Plans differ in how they handle:
- Income changes (ACA: update marketplace; private: not relevant unless it triggers an SEP)
- Move to a new state (ACA: SEP triggered if benchmark plan changes; private: state availability matters)
- New baby (ACA: SEP, baby covered from birth; private: doesn't apply, baby would need ACA SEP)
- Job change with new coverage (ACA: cancel marketplace; private: cancel and prorated refund)
Ask before you enroll. The plan that fits today may not fit your situation in 6 months — knowing the off-ramp matters.
What to bring to the conversation
A good broker conversation moves fast if you bring:
- Projected 2026 MAGI (or current household income for short-term shopping)
- Household size and ages
- Tobacco status
- Medications list
- Health conditions and recent procedures
- Specific providers you want to keep
- Coverage gap timeline (how long until something else is in place, if applicable)
- ZIP code and state
That's enough to run subsidy math and pull plan options across all five carriers we work with. We don't need an SSN or full intake until you're ready to enroll.
FAQ (FAQPage schema)
Q · How do I know if my doctor is in-network?
Get the plan's specific network name (e.g., "Aetna Open Choice PPO" not just "HealthBridge") and check the carrier's provider directory or call the carrier with the doctor's name. Confirm the hospital is also in-network if you have planned procedures.
Q · What's the difference between fixed indemnity and major medical?

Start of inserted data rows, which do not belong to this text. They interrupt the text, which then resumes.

theorem exec_ret_eq :
    exec .ret s = .next ((s.cycles 3).setCpu { s.cpu with pc := s.popped s.cpu.sp, sp := s.cpu.sp + 2 }) := by
  rw [exec_ret_of_pop16 pop16_eq_add_two, setPc_eq, setCpu_setCpu, internal, cycle_setCpu]
  rfl

theorem returnFromInterrupt_eq :
    s.returnFromInterrupt =
      (s.cycles 3).setCpu
        { s.cpu with pc := s.popped s.cpu.sp, sp := s.cpu.sp + 2, ime := true, imePending := false } := by
  simp only [returnFromInterrupt, pop16_eq_add_two, internal, cycle_setCpu, setCpu_setCpu, setCpu_cpu]
  rfl

/-! ## A conditional form is the plain one when taken -/

theorem exec_jpCcNn (cc : Cond) (nn : Word) :
    exec (.jpCcNn cc nn) s = if s.holds cc then exec (.jpNn nn) s else .next s := apply_ite Host.Outcome.next _ _ _

theorem exec_jrCcE (cc : Cond) (e : Byte) :
    exec (.jrCcE cc e) s = if s.holds cc then exec (.jrE e) s else .next s := apply_ite Host.Outcome.next _ _ _

theorem exec_callCcNn (cc : Cond) (nn : Word) :
    exec (.callCcNn cc nn) s = if s.holds cc then exec (.callNn nn) s else .next s := apply_ite Host.Outcome.next _ _ _

/-- RET cc tests in an M-cycle of its own. -/
theorem exec_retCc (cc : Cond) :
    exec (.retCc cc) s = if s.holds cc then exec .ret s.cycle else .next s.cycle := rfl

end State

open State

/-! ## The instructions -/

/-- Settles O25: each form sets PC, one M-cycle on but for JP HL; the conditional forms do it or do nothing. -/
theorem jumps : Obligations.Jumps := by
  refine ⟨fun _ => ⟨rfl, rfl, rfl, rfl⟩, fun lo hi => ?jpBytes, fun nn s => ⟨_, rfl, jumped_setPc_internal nn⟩,
    fun cc => ⟨fun lo hi => ?jpCcBytes, fun nn s => ?jpCc⟩, ⟨?hlBytes, fun s => ⟨_, rfl, rfl, onlyCpu_zero _⟩⟩,
    fun e => ⟨?jrBytes, fun s => completes_jrE e⟩, fun cc e => ⟨?jrCcBytes, fun s => ?jrCc⟩⟩
  case jpCc =>
    rw [exec_jpCcNn]
    exact completes_ite ⟨_, rfl, jumped_setPc_internal nn⟩ ⟨_, rfl, jumped_cycles 0⟩
  case jrCc =>
    rw [exec_jrCcE]
    exact completes_ite (completes_jrE e) ⟨_, rfl, jumped_cycles 0⟩
  case jpBytes => exact encodes_of_encode (withImmediate16_append _ lo hi) rfl nofun
  case jpCcBytes => exact encodes_op8_immediate16 rfl rfl nofun (by omega)
  case jrCcBytes => exact encodes_of_encode (congrArg ([·, e]) (opcode_eq_op8 (by omega))) rfl nofun
  case hlBytes | jrBytes => exact encodes_of_encode rfl rfl nofun

/-- Settles O26: each form pushes PC after an M-cycle and then sets it; CALL cc,nn does it or does nothing. -/
theorem calls : Obligations.Calls := by
  refine ⟨fun lo hi => ?callBytes, fun nn s => ⟨_, rfl, called_push16_setPc nn⟩,
    fun cc => ⟨fun lo hi => ?callCcBytes, fun nn s => ?callCc⟩,
    fun y => ⟨?rstBytes, fun s => ⟨_, rfl, called_push16_setPc _⟩⟩⟩
  case callCc =>
    rw [exec_callCcNn]
    exact completes_ite ⟨_, rfl, called_push16_setPc nn⟩ ⟨_, rfl, jumped_cycles 0⟩
  case callBytes => exact encodes_of_encode (withImmediate16_append _ lo hi) rfl nofun
  case callCcBytes => exact encodes_op8_immediate16 rfl rfl nofun (by omega)
  case rstBytes => exact encodes_op8 rfl rfl nofun (by omega)
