-- ==== Sys2Proof/Machine/Alu.lean ====
section
/-! DEFINITION. The 32-bit functions of the alu (R89): arithmetic modulo 2^32 (R93), bitwise logic (R100 to R102) and
shifts by a full 32-bit count (R103). They report no carry, borrow or overflow: none exists (R25). -/

namespace Sys2Proof.Machine

/-- ADD's result (R94). -/
def addWord (a b : Word) : Word := a + b

/-- SUB's result (R95): the first operand is the minuend. -/
def subWord (a b : Word) : Word := a - b

/-- INC's result (R96). -/
def incWord (a : Word) : Word := a + 1

/-- DEC's result (R97). -/
def decWord (a : Word) : Word := a - 1

/-- AND's result (R100). -/
def andWord (a b : Word) : Word := a &&& b

/-- OR's result (R101). -/
def orWord (a b : Word) : Word := a ||| b

/-- XOR's result (R102). -/
def xorWord (a b : Word) : Word := a ^^^ b

/-- SHL's result (R104): the count is all 32 bits of `n`, and 32 or more gives 0 (R103). -/
def shlWord (a n : Word) : Word := if 32 ≤ n.toNat then 0 else a <<< n.toNat

/-- SHR's result (R105): logical, with the same count rule. -/
def shrWord (a n : Word) : Word := if 32 ≤ n.toNat then 0 else a >>> n.toNat

end Sys2Proof.Machine
end

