-- ==== Sys2Proof/Machine/Dispatch.lean ====
section
/-! DEFINITION. One arm per instruction: phases 3 and 4 of the step (R76, R77) on the state before the step. -/

namespace Sys2Proof.Machine

def exec (i : Instr) (s : State) : Host.Outcome State Fault Refusal :=
  match i with
  | .add ra rb rd => Sys2Proof.Machine.execAdd ra rb rd s
  | .sub ra rb rd => Sys2Proof.Machine.execSub ra rb rd s
  | .inc ra => Sys2Proof.Machine.execInc ra s
  | .dec ra => Sys2Proof.Machine.execDec ra s
  | .and ra rb rd => Sys2Proof.Machine.execAnd ra rb rd s
  | .or ra rb rd => Sys2Proof.Machine.execOr ra rb rd s
  | .xor ra rb rd => Sys2Proof.Machine.execXor ra rb rd s
  | .shl ra rb rd => Sys2Proof.Machine.execShl ra rb rd s
  | .shr ra rb rd => Sys2Proof.Machine.execShr ra rb rd s
  | .cmp ra rb rd => Sys2Proof.Machine.execCmp ra rb rd s
  | .const value rd => Sys2Proof.Machine.execConst value rd s
  | .load rs rd offset => Sys2Proof.Machine.execLoad rs rd offset s
  | .store rs rd offset => Sys2Proof.Machine.execStore rs rd offset s
  | .jmp rd offset => Sys2Proof.Machine.execJmp rd offset s
  | .bz rt offset => Sys2Proof.Machine.execBz rt offset s
  | .halt => Sys2Proof.Machine.execHalt s

end Sys2Proof.Machine
end

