-- ==== Sys2Proof/Machine/Blocks.lean ====
section
/-! DEFINITION. The seven hardware blocks and their ports (48_block_interfaces.md, R86 to R92, R121 to R134), written
from the port tables and apart from `step`: each output port is a function of the block's inputs, `wires` connects
them, and `edge` is the state after one rising edge of `clk`. -/

namespace Sys2Proof.Machine.Blocks

/-! ### fetch_unit (R125) -/

/-- `prog_len`, 33 bits (R124). -/
def progLenPort (s : State) : BitVec 33 :=
  BitVec.ofNat 33 s.program.len

/-- `imem_rdata`: the program store's answer to `imem_addr` (R124); free outside the Program. -/
def imemRdata (s : State) (addr : Word) : IWord :=
  match s.program.fetch addr.toNat with
  | some w => w
  | none => Config.imemOutside addr

/-- `fetch_fault = (zext_33(pc) >= prog_len)`. -/
def fetchFault (pc : Word) (progLen : BitVec 33) : Bool :=
  decide (progLen ≤ pc.setWidth 33)

/-! ### instruction_decoder (R126) -/

/-- `op = instr[63:56]`. -/
def op (instr : IWord) : BitVec 8 := instr.extractLsb' 56 8

/-- `sel1 = instr[55:52]`. -/
def sel1 (instr : IWord) : Sel := instr.extractLsb' 52 4

/-- `sel2 = instr[51:48]`. -/
def sel2 (instr : IWord) : Sel := instr.extractLsb' 48 4

/-- `sel3 = instr[47:44]`. -/
def sel3 (instr : IWord) : Sel := instr.extractLsb' 44 4

/-- `imm = instr[31:0]`. -/
def imm (instr : IWord) : Word := instr.extractLsb' 0 32

/-- The row of the opcode table the word matches (R64). -/
def matchedRow (instr : IWord) : Option TableRow :=
  opcodeTable.find? fun row => row.matchesWord instr

/-- `dec_invalid_opcode`: the word matches no row (R64, steps 1 and 2). -/
def decInvalidOpcode (instr : IWord) : Bool :=
  (matchedRow instr).isNone

/-- The first offending selector of a word that matches a row (R64, step 3). -/
def offendingSel (instr : IWord) : Option Sel :=
  (matchedRow instr).bind fun row => row.firstBadSelector instr

/-- `dec_invalid_register`, only when `dec_invalid_opcode = 0`. -/
def decInvalidRegister (instr : IWord) : Bool :=
  (offendingSel instr).isSome

/-- `bad_sel`: the first offending selector; free where there is none (log 8). -/
def badSel (instr : IWord) : Sel :=
  (offendingSel instr).getD (Config.unusedPort 4 instr)

/-- The word is an instruction: neither decode fault is raised. -/
def isInstruction (instr : IWord) : Bool :=
  !(decInvalidOpcode instr || decInvalidRegister instr)

/-- A 1-bit output of the decoder, which R126 gives for an instruction; free for any other word (log 8). -/
def classPort (n : Nat) (instr : IWord) (v : Bool) : Bool :=
  if isInstruction instr then v else Config.unusedBit n instr

/-- A selector output of the decoder, which R126 gives for an instruction; free for any other word (log 8). -/
def selPort (n : Nat) (instr : IWord) (v : Sel) : Sel :=
  if isInstruction instr then v else Config.unusedPort n instr

/-- The opcodes of the first row of R126's selector table. -/
def opIsThreeReg (op : BitVec 8) : Bool :=
  op == 0x01 || op == 0x02 || op == 0x05 || op == 0x06 || op == 0x07 || op == 0x08 || op == 0x09 || op == 0x0A

/-- INC and DEC. -/
def opIsOneReg (op : BitVec 8) : Bool := op == 0x03 || op == 0x04

/-- CONST. -/
def opIsConst (op : BitVec 8) : Bool := op == 0x0B

/-- LOAD. -/
def opIsLoad (op : BitVec 8) : Bool := op == 0x0C

/-- STORE. -/
def opIsStore (op : BitVec 8) : Bool := op == 0x0D

/-- HALT. -/
def opIsHalt (op : BitVec 8) : Bool := op == 0x10

/-- `is_load`. -/
def isLoad (instr : IWord) : Bool := classPort 0 instr (opIsLoad (op instr))

/-- `is_store`. -/
def isStore (instr : IWord) : Bool := classPort 1 instr (opIsStore (op instr))

/-- `is_jmp`. -/
def isJmp (instr : IWord) : Bool := classPort 2 instr (op instr == 0x0E)

/-- `is_bz`. -/
def isBz (instr : IWord) : Bool := classPort 3 instr (op instr == 0x0F)

/-- `is_halt`. -/
def isHalt (instr : IWord) : Bool := classPort 4 instr (opIsHalt (op instr))

/-- `wr_en`: the instruction has a destination register operand. -/
def wrEn (instr : IWord) : Bool :=
  classPort 5 instr
    (opIsThreeReg (op instr) || opIsOneReg (op instr) || opIsConst (op instr) || opIsLoad (op instr))

/-- `alu_op`: `op[3:0]` for `op` in 0x01 .. 0x0B, as R126 gives it by `op` alone; free elsewhere (log 8). -/
def aluOp (instr : IWord) : Sel :=
  if 1 ≤ (op instr).toNat ∧ (op instr).toNat ≤ 11 then (op instr).setWidth 4 else Config.unusedPort 0 instr

/-- `rd_a_sel`, by the selector table: 0 for CONST and HALT, `sel1` for every other instruction. -/
def rdASel (instr : IWord) : Sel :=
  selPort 1 instr (if opIsConst (op instr) || opIsHalt (op instr) then 0 else sel1 instr)

/-- `rd_b_sel`, by the selector table: `sel2` for the three-register instructions and STORE, 0 for the others. -/
def rdBSel (instr : IWord) : Sel :=
  selPort 2 instr (if opIsThreeReg (op instr) || opIsStore (op instr) then sel2 instr else 0)

/-- `wr_sel`, by the selector table; free where the table calls it unused (log 8). -/
def wrSel (instr : IWord) : Sel :=
  selPort 3 instr
    (if opIsThreeReg (op instr) then sel3 instr
     else if opIsOneReg (op instr) || opIsConst (op instr) then sel1 instr
     else if opIsLoad (op instr) then sel2 instr
     else Config.unusedPort 3 instr)

/-! ### register_file (R127) -/

/-- A read port: selector 0 gives 0, 1 to 7 give R1 to R7, 8 gives `pc_plus_1`; free above 8. -/
def regRead (s : State) (sel : Sel) : Word :=
  match sel.toNat with
  | 0 => 0
  | 1 => s.r1
  | 2 => s.r2
  | 3 => s.r3
  | 4 => s.r4
  | 5 => s.r5
  | 6 => s.r6
  | 7 => s.r7
  | 8 => s.pc + 1
  | _ => Config.unusedRead sel

/-- One stored register at the edge: `wr_en` is gated by `commit` (R132). -/
def regNext (old : Word) (n : Nat) (wrEnCommitted : Bool) (wrSel : Sel) (wrData : Word) : Word :=
  if wrEnCommitted && wrSel.toNat == n then wrData else old

/-! ### alu (R128) -/

/-- `y` by `alu_op`; for INC and DEC the second operand is the constant 1; free for the other codes. -/
def alu (aluOp : Sel) (a b imm : Word) : Word :=
  match aluOp.toNat with
  | 1 => a + b
  | 2 => a - b
  | 3 => a + 1
  | 4 => a - 1
  | 5 => a &&& b
  | 6 => a ||| b
  | 7 => a ^^^ b
  | 8 => if 32 ≤ b.toNat then 0 else a <<< b.toNat
  | 9 => if 32 ≤ b.toNat then 0 else a >>> b.toNat
  | 10 => if a = b then 1 else 0
  | 11 => imm
  | _ => Config.unusedAluResult aluOp a b imm

/-! ### memory_interface (R130, R131) -/

/-- `ea`: the 34-bit two's complement sum `zext_34(base) + sext_34(imm)`. -/
def ea (base imm : Word) : BitVec 34 :=
  base.setWidth 34 + imm.signExtend 34

/-- `mem_fault`. -/
def memFault (isLoad isStore : Bool) (ea : BitVec 34) : Bool :=
  (isLoad || isStore) && (decide (ea.toInt < 0) || decide (65535 < ea.toInt))

/-- `ea[15:0]`: the cell the array is addressed with, and `store_addr`. -/
def cellAddr (ea : BitVec 34) : BitVec 16 :=
  ea.setWidth 16

/-- `load_data = Mem[ea[15:0]]`. -/
def loadData (s : State) (ea : BitVec 34) : Word :=
  cellsRead s.mem (cellAddr ea).toNat

/-! ### pc_next_logic (R129, R132) -/

/-- `commit`. -/
def commit (rst : Bool) (status : Status) (fetchFault decInvalidOpcode decInvalidRegister memFault : Bool) : Bool :=
  !rst && status == .running && !(fetchFault || decInvalidOpcode || decInvalidRegister || memFault)

/-- `pc_next`, in the priority order of R129. -/
def pcNext (commit isJmp isBz wrEn : Bool) (wrSel : Sel) (pc pcPlus1 a imm wrData : Word) : Word :=
  if !commit then pc
  else if isJmp then a + imm
  else if isBz && a == 0 then pcPlus1 + imm
  else if wrEn && wrSel == 8 then wrData
  else pcPlus1

/-- The cause latched on a faulting edge, by the priority of R144. -/
def causeLatched (fetchFault decInvalidOpcode decInvalidRegister : Bool) : FaultCause :=
  if fetchFault then .programBoundsFault
  else if decInvalidOpcode then .invalidOpcode
  else if decInvalidRegister then .invalidRegister
  else .memoryFault

/-- `fault_info` latched on a faulting edge (R143). -/
def infoLatched (fetchFault decInvalidOpcode decInvalidRegister : Bool) (pc : Word) (instr : IWord) (badSel : Sel)
    (ea : BitVec 34) : BitVec 64 :=
  if fetchFault then pc.setWidth 64
  else if decInvalidOpcode then instr
  else if decInvalidRegister then badSel.setWidth 64
  else ea.signExtend 64

/-! ### io_port_mapper (R133) -/

/-- `io_out_valid = store_commit and (store_addr == 0xFFFF)`. -/
def ioOutValid (storeCommit : Bool) (storeAddr : BitVec 16) : Bool :=
  storeCommit && storeAddr == 0xFFFF

/-! ### The connected blocks -/

/-- The signals between the blocks in one cycle. -/
structure Wires where
  instr        : IWord
  fetchFault   : Bool
  rdA          : Word
  rdB          : Word
  ea           : BitVec 34
  memFault     : Bool
  commit       : Bool
  wrData       : Word
  storeData    : Word
  storeCommit  : Bool
  faultRequest : Bool
  deriving DecidableEq, Repr

/-- `base` of memory_interface: `rd_a_data` for LOAD, `rd_b_data` for STORE (R130); free in any other cycle (log 8). -/
def basePort (instr : IWord) (rdA rdB : Word) : Word :=
  if isLoad instr then rdA
  else if isStore instr then rdB
  else Config.unusedData 0 instr rdA rdB

/-- `store_data` of memory_interface and io_port_mapper: `rd_a_data` for STORE (R130); free in any other cycle (log 8). -/
def storeDataPort (instr : IWord) (rdA rdB : Word) : Word :=
  if isStore instr then rdA else Config.unusedData 1 instr rdA rdB

/-- `wr_data`: `load_data` for LOAD, the ALU's `y` for every other instruction with a destination (R127); free in any
other cycle (log 8). -/
def wrDataPort (instr : IWord) (rdA rdB loadData y : Word) : Word :=
  if isLoad instr then loadData
  else if wrEn instr then y
  else Config.unusedData 2 instr rdA rdB

/-- The blocks connected as the port tables say, in a cycle that starts in state `s`. -/
def wires (rst : Bool) (s : State) : Wires :=
  let instr := imemRdata s s.pc
  let ff := fetchFault s.pc (progLenPort s)
  let rdA := regRead s (rdASel instr)
  let rdB := regRead s (rdBSel instr)
  let ea := ea (basePort instr rdA rdB) (imm instr)
  let mf := memFault (isLoad instr) (isStore instr) ea
  let commit := commit rst s.status ff (decInvalidOpcode instr) (decInvalidRegister instr) mf
  { instr := instr
    fetchFault := ff
    rdA := rdA
    rdB := rdB
    ea := ea
    memFault := mf
    commit := commit
    wrData := wrDataPort instr rdA rdB (loadData s ea) (alu (aluOp instr) rdA rdB (imm instr))
    storeData := storeDataPort instr rdA rdB
    storeCommit := isStore instr && commit
    faultRequest := !rst && s.status == .running
      && (ff || decInvalidOpcode instr || decInvalidRegister instr || mf) }

/-- All state at the edge that ends a cycle without reset, from the state and the wires of that cycle (R123, R132). -/
def clocked (s : State) (w : Wires) : State :=
  { r1 := regNext s.r1 1 (wrEn w.instr && w.commit) (wrSel w.instr) w.wrData
    r2 := regNext s.r2 2 (wrEn w.instr && w.commit) (wrSel w.instr) w.wrData
    r3 := regNext s.r3 3 (wrEn w.instr && w.commit) (wrSel w.instr) w.wrData
    r4 := regNext s.r4 4 (wrEn w.instr && w.commit) (wrSel w.instr) w.wrData
    r5 := regNext s.r5 5 (wrEn w.instr && w.commit) (wrSel w.instr) w.wrData
    r6 := regNext s.r6 6 (wrEn w.instr && w.commit) (wrSel w.instr) w.wrData
    r7 := regNext s.r7 7 (wrEn w.instr && w.commit) (wrSel w.instr) w.wrData
    pc := pcNext w.commit (isJmp w.instr) (isBz w.instr) (wrEn w.instr) (wrSel w.instr) s.pc (s.pc + 1)
      w.rdA (imm w.instr) w.wrData
    mem := if w.storeCommit then cellsWrite s.mem (cellAddr w.ea).toNat w.storeData else s.mem
    status := if isHalt w.instr && w.commit then .halted else if w.faultRequest then .faulted else s.status
    faultCause := if w.faultRequest then
        causeLatched w.fetchFault (decInvalidOpcode w.instr) (decInvalidRegister w.instr) else s.faultCause
    faultPc := if w.faultRequest then s.pc else s.faultPc
    faultInfo := if w.faultRequest then
        infoLatched w.fetchFault (decInvalidOpcode w.instr) (decInvalidRegister w.instr) s.pc w.instr
          (badSel w.instr) w.ea else s.faultInfo
    out := if ioOutValid w.storeCommit (cellAddr w.ea) then s.out ++ [w.storeData] else s.out
    program := s.program }

/-- The state after one rising edge of `clk` (R122, R123). The output sequence is the host's record of the pulses of
`io_out_valid` (R133). -/
def edge (rst : Bool) (s : State) : State :=
  if rst then s.applyReset else clocked s (wires false s)

/-- The output ports of the CORE in a cycle (R124). -/
structure TopPorts where
  imemAddr   : Word
  ioOutValid : Bool
  ioOutData  : Word
  status     : BitVec 2
  faultCause : BitVec 3
  faultPc    : Word
  faultInfo  : BitVec 64
  deriving DecidableEq, Repr

/-- The output ports in a cycle that starts in state `s`: the port pulse is combinational (R133), the status and fault
outputs are registers (R134). `io_out_data` is `store_data` (R133), so it is free in a cycle that is no STORE (log 8). -/
def topPorts (rst : Bool) (s : State) : TopPorts :=
  { imemAddr := s.pc
    ioOutValid := ioOutValid (wires rst s).storeCommit (cellAddr (wires rst s).ea)
    ioOutData := (wires rst s).storeData
    status := statusCode s.status
    faultCause := causeCode s.faultCause
    faultPc := s.faultPc
    faultInfo := s.faultInfo }

end Sys2Proof.Machine.Blocks
end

Fixed indemnity pays stated dollar amounts per covered service with no out-of-pocket maximum. Major medical covers percentages of actual costs after deductible, with an OOP cap. They serve different purposes — fixed indemnity is predictable for everyday care; major medical is catastrophic-risk protection.
Q · When should I run ACA subsidy math?
Always, before assuming anything. Many higher-income and self-employed households qualify for subsidies they don't expect, especially after legitimate business deductions and household-size factors apply. Takes 5 minutes; can change the entire comparison.